───── TASK INPUT ─────

-- ==== Sys2Proof/Tests/Slice0.lean ====
section
/-! SUPPORT. Own tests: each check of the operands refuses an ill-formed command, words of the encoding decode, worked examples of
the manual, and for every statement with hypotheses a state and operands that meet them. -/

set_option Elab.async false

namespace Sys2Proof.Tests

open Sys2Proof Sys2Proof.Machine

/-! ### A small package at work: partition 0 owns every core, one interleave set, and queues 0–4 -/

def fab0 : FabricSection :=
  { dev := 5, domain := 1, plan := 0, bandwidthFirst := false, dx := 8, dy := 1, allotX := (14, 0, 0), allotY := (14, 0, 0), through := []
    waystation := false, ports := [], trunks := [] }

def rep0 : RepairSection :=
  { spareRows := [], exclCores := 0, exclArrays := 0, exclStacks := 0, exclEngines := 0, exclChans := [], stackRepairs := [], lanes := []
    lambdas := [] }

def img0 : Image :=
  { magic := 0x55545246, format := 1, hdrSize := 128, part := 0x7140, length := 8192, id := 1, version := 1, kind := 0, minClass := 1
    baseDigest := 0, serial := 0, unusedZero := true, chain := [[]], sig := some 0
    table := ([1, 2, 4, 5, 6, 0x10, 0x11].zipIdx.map fun e => ⟨e.1, 1, 256 + 64 * e.2, 64, true⟩).insertIdx 2 ⟨3, 1, 1024, 4096, true⟩
    certOk := true, sigOk := true, leafKey := 0, digestOk := true, digest := 0
    structure_ := [⟨0, 0, 0x7FFFFFFF, 0⟩, ⟨1, 1, 0x80000000, 0⟩], sets := [⟨true, 0, 0, 2 ^ 30, 0⟩], shares := [], capsule := (0, 0)
    owners := [(0, 0), (1, 0), (2, 0), (3, 0), (10, 1)], fabric := fab0, repair := rep0, power := ⟨[2400, 3800, 2800], 0, [1, 20, 200, 2000]⟩
    parts := [⟨0, 0, [(0, 3)], false, [(0, 4)], [(0, 1), (1, 2), (2, 0x304), (3, 3)], [⟨0, 2 ^ 21, 12⟩]⟩,
              ⟨1, 0, [], false, [], [(10, 4)], []⟩] }

/-- The start of an image file: the first words of its header and two entries of its section table. -/
def file0 : ImageFile :=
  { bytes := toBytes 4 0x55545246 ++ toBytes 2 1 ++ toBytes 2 128 ++ toBytes 2 0x7140 ++ toBytes 2 2 ++ toBytes 4 4096 ++ toBytes 8 7 ++
      toBytes 4 9 ++ [1, 2, 0, 0] ++ List.replicate 96 0 ++ (toBytes 2 1 ++ toBytes 2 1 ++ toBytes 4 256 ++ toBytes 4 64 ++ toBytes 4 5) ++
      (toBytes 2 0x10 ++ toBytes 2 3 ++ toBytes 4 512 ++ toBytes 4 128 ++ toBytes 4 6)
    certOk := true, sigOk := true, leafKey := 0, structure_ := img0.structure_, sets := img0.sets, shares := [], capsule := (0, 0)
    fabric := fab0, repair := rep0, power := img0.power, parts := img0.parts }

def boot0 : Boot := { powered := true, step := 10, part := 0x7140, released := 0xF, epoch := 1, compatClass := 2 }

def idev : Img :=
  { loaded := some img0, coresUsable := BitVec.allOnes 32, arraysUsable := BitVec.allOnes 64, stacksUsable := BitVec.allOnes 32
    engUsable := BitVec.allOnes 14, capsValid := true, bands := [0] }

/-- A thread at the first word of its core store, with that line in its cache. -/
def core0 (t : Thread) : Core := { threads := [(0, { t with pc := 0x020000000000 })], icache := [lineOf 0x020000000000] }

def dev0 : Dev := { boot := boot0, img := idev }
def x0 : Tid := ⟨0, 0⟩
/-- The package with thread 0 of core 0 as given. -/
def with0 (t : Thread) : State := { dev := { dev0 with cores := [(0, core0 t)] } }
def ready0 : Thread := { st := .ready, g := [(1, 8), (2, 7)] }

def i3 : Insn := ⟨3, 1, 2, 0, 0, 0⟩
def i1 : Insn := ⟨3, 1, 0, 0, 0, 0xFFFFFFFF⟩

/-! ### Witnesses: core instructions -/

/-- ScalarArithmeticWraps, and the corners of its fields: FN 1 of MULH, a shift amount of 63. -/
theorem wit_scalar : (with0 ready0).dev.issues x0 [1, 2, 0] = true ∧ (with0 ready0).dev.issues x0 [1, 2] = true ∧
    (with0 ready0).dev.issues x0 [1] = true ∧ rFmt i3 true true true false 0 = true ∧
    rFmt ⟨31, 1, 2, 0, 1, 0⟩ true true true false 1 = true ∧ rFmt ⟨3, 1, 2, 4, 0, 0⟩ true true true true 0 = true ∧
    iFmt i1 true true = true := by decide +kernel
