-- ==== Sys2Proof/Machine/Encoding.lean ====
section
/-! DEFINITION. The instruction formats (Tables 4.1 and 7.1) as words built from their fields. -/

namespace Sys2Proof.Machine

/-- R format: op, rd, ra, rb, fn. -/
def wordR (op : BitVec 6) (rd ra rb : Reg) (fn : BitVec 11) : BitVec 32 :=
  op ++ rd ++ ra ++ rb ++ fn

/-- R4 format: op, rd, ra, rb, rc, fn. -/
def wordR4 (op : BitVec 6) (rd ra rb rc : Reg) (fn : BitVec 6) : BitVec 32 :=
  op ++ rd ++ ra ++ rb ++ rc ++ fn

/-- I format: op, rd, ra, imm. -/
def wordI (op : BitVec 6) (rd ra : Reg) (imm : BitVec 16) : BitVec 32 := op ++ rd ++ ra ++ imm

/-- B format: op, A, cond, ra, disp. -/
def wordB (op : BitVec 6) (a : Bool) (cond : BitVec 4) (ra : Reg) (disp : BitVec 16) : BitVec 32 :=
  op ++ BitVec.ofBool a ++ cond ++ ra ++ disp

/-- J format: op, A, disp. -/
def wordJ (op : BitVec 6) (a : Bool) (disp : BitVec 25) : BitVec 32 := op ++ BitVec.ofBool a ++ disp

/-- JR format: op, A, L, zero, ra, zero. -/
def wordJR (op : BitVec 6) (a l : Bool) (ra : Reg) : BitVec 32 :=
  op ++ BitVec.ofBool a ++ BitVec.ofBool l ++ (0 : BitVec 3) ++ ra ++ (0 : BitVec 16)

/-- L format: op, rs, disp. -/
def wordL (op : BitVec 6) (rs : Reg) (disp : BitVec 21) : BitVec 32 := op ++ rs ++ disp

/-- S format: op, sub, r, imm. -/
def wordS (op : BitVec 6) (sub r : BitVec 5) (imm : BitVec 16) : BitVec 32 := op ++ sub ++ r ++ imm

/-- VR format: op, C, mK, sdD, sdA, sdB, t, fn. -/
def wordVR (op : BitVec 6) (c : Bool) (m : BitVec 3) (d a b t : BitVec 4) (fn : BitVec 6) :
    BitVec 32 :=
  op ++ BitVec.ofBool c ++ m ++ d ++ a ++ b ++ t ++ fn

/-- VT format: op, C, mK, sdD, sdA, sdB, sdC, fn, t. -/
def wordVT (op : BitVec 6) (c : Bool) (m : BitVec 3) (d a b x fn : BitVec 4) (t : BitVec 2) :
    BitVec 32 :=
  op ++ BitVec.ofBool c ++ m ++ d ++ a ++ b ++ x ++ fn ++ t

/-- VS format: op, zero, sub, rd, ra, imm. -/
def wordVS (op : BitVec 6) (sub : BitVec 4) (rd ra : Reg) (imm : BitVec 11) : BitVec 32 :=
  op ++ (0 : BitVec 1) ++ sub ++ rd ++ ra ++ imm

end Sys2Proof.Machine
end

─────

*PROBLEM TO WORK ON*. In the records above, find every line with the word "Machine" and copy it.

*COMPLETED TASK*.
open Sys2Proof Sys2Proof.Machine
-- ==== Sys2Proof/Machine/Encoding.lean ====
namespace Sys2Proof.Machine
end Sys2Proof.Machine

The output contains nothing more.